By comparing the solution that was derived analytically with simulations, we have been able to demonstrate that with a network of size \(10^5\) we can get a strong agreement between the two as can be seen in Fig. 2.

We have shown that as the degree skewness of the network increases, so does the variance of the number of infecteds during the early growth. An implication of this result is that in the situation of an outbreak of a disease, if we are able to target the very well connected people in the network, then we can (as well as has been previously established) decrease the impact of the disease efficiently—but such an intervention would also mitigate the ‘reasonable worst case scenario’ in how many people will become infected by reducing the variability of the epidemic.

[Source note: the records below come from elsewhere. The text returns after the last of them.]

-- ==== Sys2Proof/Certificates/Slice0/Obligations.lean ====
section
/-! DEFINITION. The statements for the provers: each a closed proposition about the machine, its docstring
naming the rule of the spec it formalises. -/

open Sys2Proof Sys2Proof.Machine

/-! ### Ports, decoding, refusals -/

/-- `s` with the response word of a code and a data word given. The list of responses given is the model's
choice, log entry 2. -/
def Sys2Proof.Machine.answered (s : State) (code : Code) (data : BitVec 64) : State :=
  { s with outbox := s.outbox ++ [responseWord code data] }

/-- The 23 rows of spec/opcode_table.json as (match, mask), R84. -/
def Sys2Proof.opcodeTable : List (CommandWord × CommandWord) :=
  [(0x01000000000000000000000000000000#128, 0xFFFFFFFFFFFFFFFFFFFFFFFFFFFFFFFF#128),
   (0x02000000000000000000000000000000#128, 0xFF00FFFFFFFFFFFF0000000000000000#128),
   (0x03000000000000000000000000000000#128, 0xFF00FFFFFFFFFFFFFFFFFFFFFFFFFFFF#128),
   (0x04000000000000000000000000000000#128, 0xFFFFFFFFFFFFFFFFFFFFFFFFFFFFFFFF#128),
   (0x05000000000000000000000000000000#128, 0xFFFFFFFFFFFFFFFF0000000000000000#128),
   (0x08000000000000000000000000000000#128, 0xFF0000FFFFFFFFFFFFFFFFFFFFFFFFFF#128),
   (0x09000000000000000000000000000000#128, 0xFF0000FFFFFFFFFFFFFFFFFFFFFFFFFF#128),
   (0x0A000000000000000000000000000000#128, 0xFF00FFFFFFFFFFFFFFFFFFFFFFFFFFFF#128),
   (0x10000000000000000000000000000000#128, 0xFF0000FFFFFFFFFFFFFFFFFFFFFFFFFF#128),
   (0x11000000000000000000000000000000#128, 0xFF0000FFFFFFFFFF0000000000000000#128),
   (0x12000000000000000000000000000000#128, 0xFF00FFFFFFFFFFFFFFFFFFFFFFFFFFFF#128),
   (0x13000000000000000000000000000000#128, 0xFF00FFFFFFFFFFFFFFFFFFFFFFFFFFFF#128),
   (0x14000000000000000000000000000000#128, 0xFF00FFFFFFFFFFFFFFFFFFFFFFFFFFFF#128),
   (0x15000000000000000000000000000000#128, 0xFF0000FFFFFFFFFFFFFFFFFFFFFFFFFF#128),
   (0x16000000000000000000000000000000#128, 0xFFFFFFFFFFFFFFFFFFFFFFFFFFFFFFFF#128),
   (0x20000000000000000000000000000000#128, 0xFFFFFFFFFFFFFFFFFFFFFFFFFFFFFFFF#128),
   (0x21000000000000000000000000000000#128, 0xFF00FFFFFFFFFFFFFFFFFFFFFFFFFFFF#128),
   (0x22000000000000000000000000000000#128, 0xFF00FFFFFFFFFFFFFFFFFFFFFFFFFFFF#128),
   (0x23000000000000000000000000000000#128, 0xFF0000FFFFFFFFFFFFFFFFFFFFFFFFFF#128),
   (0x24000000000000000000000000000000#128, 0xFF0000FFFFFFFFFFFFFFFFFFFFFFFFFF#128),
   (0x25000000000000000000000000000000#128, 0xFF0000FFFFFFFFFF0000000000000000#128),
   (0x26000000000000000000000000000000#128, 0xFF0000FFFFFFFFFF0000000000000000#128),
   (0x27000000000000000000000000000000#128, 0xFFFFFFFFFFFFFFFFFFFFFFFFFFFFFFFF#128)]

/-- R81, R82, R84, R85: a word decodes to a command exactly when it is that command's encoding: decoding
the encoding gives every command back, with every operand, and no bit of a word that decodes is
dropped. -/
def Obligations.DecodeExactlyInvertsEncode : Prop :=
  ∀ (w : CommandWord) (i : Instr), decode w = .ok i ↔ w = encode i

/-- R84, R85, R92: the words that decode are exactly those that match a row of the opcode table under its
mask. -/
def Obligations.DecodableIffTableRowMatches : Prop :=
  ∀ w : CommandWord, (∃ i, decode w = .ok i) ↔ ∃ row ∈ opcodeTable, w &&& row.2 = row.1

/-- R95: the worked encodings decode to the commands they are listed for. -/
def Obligations.WorkedEncodingsDecode : Prop :=
  decode 0x01000000000000000000000000000000#128 = .ok .tick ∧
  decode 0x0200000000000000407B800000000000#128 = .ok (.keyon 0 0x407B800000000000#64) ∧
  decode 0x03830000000000000000000000000000#128 = .ok (.keyoff 131) ∧
  decode 0x2503020000000000FFFFFFFFFFFFFFF9#128 = .ok (.popi 3 2 (BitVec.ofInt 64 (-7))) ∧
  decode 0x24010000000000000000000000000000#128 = .ok (.pmod 1 0) ∧
  decode 0x11020200000000003FE0000000000000#128 = .ok (.fparam 2 2 0x3FE0000000000000#64)

/-- R69: when the next word on the command port decodes to a command, the step is that command's meaning
in the state in which the word has been taken. The port as a list of waiting words is the model's choice,
log entry 1. -/
def Obligations.StepRunsDecodedCommand : Prop :=
  ∀ (s : State) (w : CommandWord) (rest : List CommandWord) (i : Instr),
    s.inbox = w :: rest → decode w = .ok i → step s = exec i { s with inbox := rest }

/-- R85, R222: a word that is no command is answered `ILLEGAL` and changes no state of the block. -/
def Obligations.UndecodableWordAnswersIllegal : Prop :=
  ∀ (s : State) (w : CommandWord) (rest : List CommandWord),
    s.inbox = w :: rest → (∀ i, decode w ≠ .ok i) →
      step s = .next (answered { s with inbox := rest } .illegal 0)

/-- R90, R91: the response word carries the code's number in bits 71 to 64 and the data in bits 63 to 0,
and the codes have the listed numbers. -/
def Obligations.ResponseWordLayout : Prop :=
  (∀ code data, (responseWord code data).extractLsb' 64 8 = codeByte code ∧
    (responseWord code data).extractLsb' 0 64 = data) ∧
  codeByte .ok = 0x00 ∧ codeByte .illegal = 0x01 ∧ codeByte .badIndex = 0x02 ∧
  codeByte .badOperand = 0x03 ∧ codeByte .noPreset = 0x04 ∧ codeByte .loadNops = 0x10 ∧
  codeByte .loadNoCarrier = 0x11 ∧ codeByte .loadCarrierRange = 0x12 ∧
  codeByte .loadEdgeRange = 0x13 ∧ codeByte .loadFbRange = 0x14 ∧ codeByte .loadCycle = 0x15

/-- The commands whose `OK` response may carry data other than zero (R90). -/
def Sys2Proof.Machine.answersData (i : Instr) : Prop :=
  i = .tick ∨ (∃ v o, i = .envrd v o) ∨ (∃ v o, i = .envst v o) ∨ ∃ v, i = .vact v

/-- R90, R220: whatever word is taken from the port, the step takes a next state and gives exactly one
response word; its data is zero but for the `OK` responses of `TICK`, `ENVRD`, `ENVST` and `VACT`. -/
def Obligations.EveryWordGetsOneResponse : Prop :=
  ∀ (s : State) (w : CommandWord) (rest : List CommandWord), s.inbox = w :: rest →
    ∃ t code data, step s = .next t ∧ t.inbox = rest ∧
      t.outbox = s.outbox ++ [responseWord code data] ∧
      (data ≠ 0 → code = .ok ∧ ∃ i, decode w = .ok i ∧ answersData i)

/-- R220, R230: a command that answers with a code other than `OK` has changed nothing: the next state is
the state before with one response word given, its data zero. -/
def Obligations.RefusedCommandChangesNothing : Prop :=
  ∀ (i : Instr) (s t : State) (code : Code) (data : BitVec 64),
    exec i s = .next t → t.outbox = s.outbox ++ [responseWord code data] → code ≠ .ok →
      t = answered s code 0

/-- The causes of `BAD_INDEX` as R223 lists them. -/
def Sys2Proof.Machine.badIndexCause (i : Instr) : Prop :=
  match i with
  | .keyon v _ => 132 ≤ v.toNat
  | .keyoff v => 132 ≤ v.toNat
  | .envrd v o => 132 ≤ v.toNat ∨ 36 ≤ o.toNat
  | .envst v o => 132 ≤ v.toNat ∨ 36 ≤ o.toNat
  | .vact v => 132 ≤ v.toNat
  | .pcarr o => 36 ≤ o.toNat
  | .pfbk src tgt => 36 ≤ src.toNat ∨ 36 ≤ tgt.toNat
  | .pmod m o => 36 ≤ m.toNat ∨ 36 ≤ o.toNat
  | .popi o sel _ => 36 ≤ o.toNat ∨ 15 ≤ sel.toNat
  | .popf o sel _ => 36 ≤ o.toNat ∨ 2 ≤ sel.toNat
  | .pnops n => 36 < n.toNat
  | .fcfg i k => numFilters openParams ≤ i.toNat ∨ 4 ≤ k.toNat
  | .fparam i sel _ => numFilters openParams ≤ i.toNat ∨ 4 ≤ sel.toNat
  | .chaddsum i => numFilters openParams ≤ i.toNat
  | .chaddlink i => numFilters openParams ≤ i.toNat
  | .chremove i => numFilters openParams ≤ i.toNat
  | .chswap i j => numFilters openParams ≤ i.toNat ∨ numFilters openParams ≤ j.toNat
  | .tick => False
  | .alloff => False
  | .setgain _ => False
  | .chclear => False
  | .pclear => False
  | .loadpreset => False
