-- ==== Sys2Proof/Laws/Envelope.lean ====
section
/-! SUPPORT. Everything one `EnvStep` can do (R104 to R106). -/

namespace Sys2Proof.Machine

open Sys2Proof

/-- `EnvStep`: a resting slot is kept, a timed slot advances, and at its last sample it enters the next
segment. -/
theorem envStep_cases (P : OpenParams) (r : OpRecord) (e : EnvSlot) :
    (isTimed e.state = false ∧ envStep P r e = e) ∨
    (isTimed e.state = true ∧ e.pos + 1 < e.size ∧ envStep P r e = envAdvance P e) ∨
    (isTimed e.state = true ∧ e.size ≤ e.pos + 1 ∧ envStep P r e = envNext P r (envAdvance P e)) := by
  unfold envStep
  cases timed : isTimed e.state
  · exact .inl ⟨rfl, rfl⟩
  · by_cases last : e.size ≤ e.pos + 1
    · exact .inr (.inr ⟨rfl, last, by simp [last]⟩)
    · exact .inr (.inl ⟨rfl, Nat.not_le.mp last, by simp [last]⟩)

/-- `EnvNext` by the state it completes. -/
theorem envNext_cases (P : OpenParams) (r : OpRecord) (e : EnvSlot) :
    (e.state = .attack ∧ envNext P r e = envArm P r .decay e) ∨
    (e.state = .decay ∧ envNext P r e = envArm P r .sustain e) ∨
    (e.state = .sustain ∧ envNext P r e = envHold e) ∨
    (e.state = .release ∧ envNext P r e = envArm P r .preIdle e) ∨
    (e.state = .preIdle ∧ envNext P r e = EnvSlot.reset) ∨
    (isTimed e.state = false ∧ envNext P r e = e) := by
  unfold envNext
  cases e.state <;> simp [isTimed]

/-- `EnvRelease` arms RELEASE or keeps the slot. -/
theorem envRelease_cases (P : OpenParams) (r : OpRecord) (e : EnvSlot) :
    (isReleasable e.state = true ∧ envRelease P r e = envArm P r .release e) ∨
    (isReleasable e.state = false ∧ envRelease P r e = e) := by
  unfold envRelease
  cases isReleasable e.state <;> simp

/-- A timed segment's length, whatever the state, is the length of a configured segment, of PRE_IDLE, or
1. -/
theorem envLength_cases (P : OpenParams) (r : OpRecord) (st : EnvState) :
    (∃ i, envLength P r st = segSamples P i) ∨ envLength P r st = preIdleSamples P ∨
      envLength P r st = 1 := by
  cases st
  · exact .inl ⟨_, rfl⟩
  · exact .inl ⟨_, rfl⟩
  · exact .inl ⟨_, rfl⟩
  · exact .inr (.inr rfl)
  · exact .inl ⟨_, rfl⟩
  · exact .inr (.inl rfl)
  · exact .inr (.inr rfl)

end Sys2Proof.Machine
end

Another potential application of our results is to improve the estimation of epidemiological parameters during early growth of an epidemic. The possibility of estimating the variability in prevalence, together with a relationship between such variability and underlying model parameters, could enhance statistical work on epidemic prevalence curves.

In conclusion, we have shown how a low-dimensional system of stochastic differential equations can be used to describe the diffusion limit of a stochastic epidemic on a heterogeneous network, and have drawn out epidemiological conclusions from this model.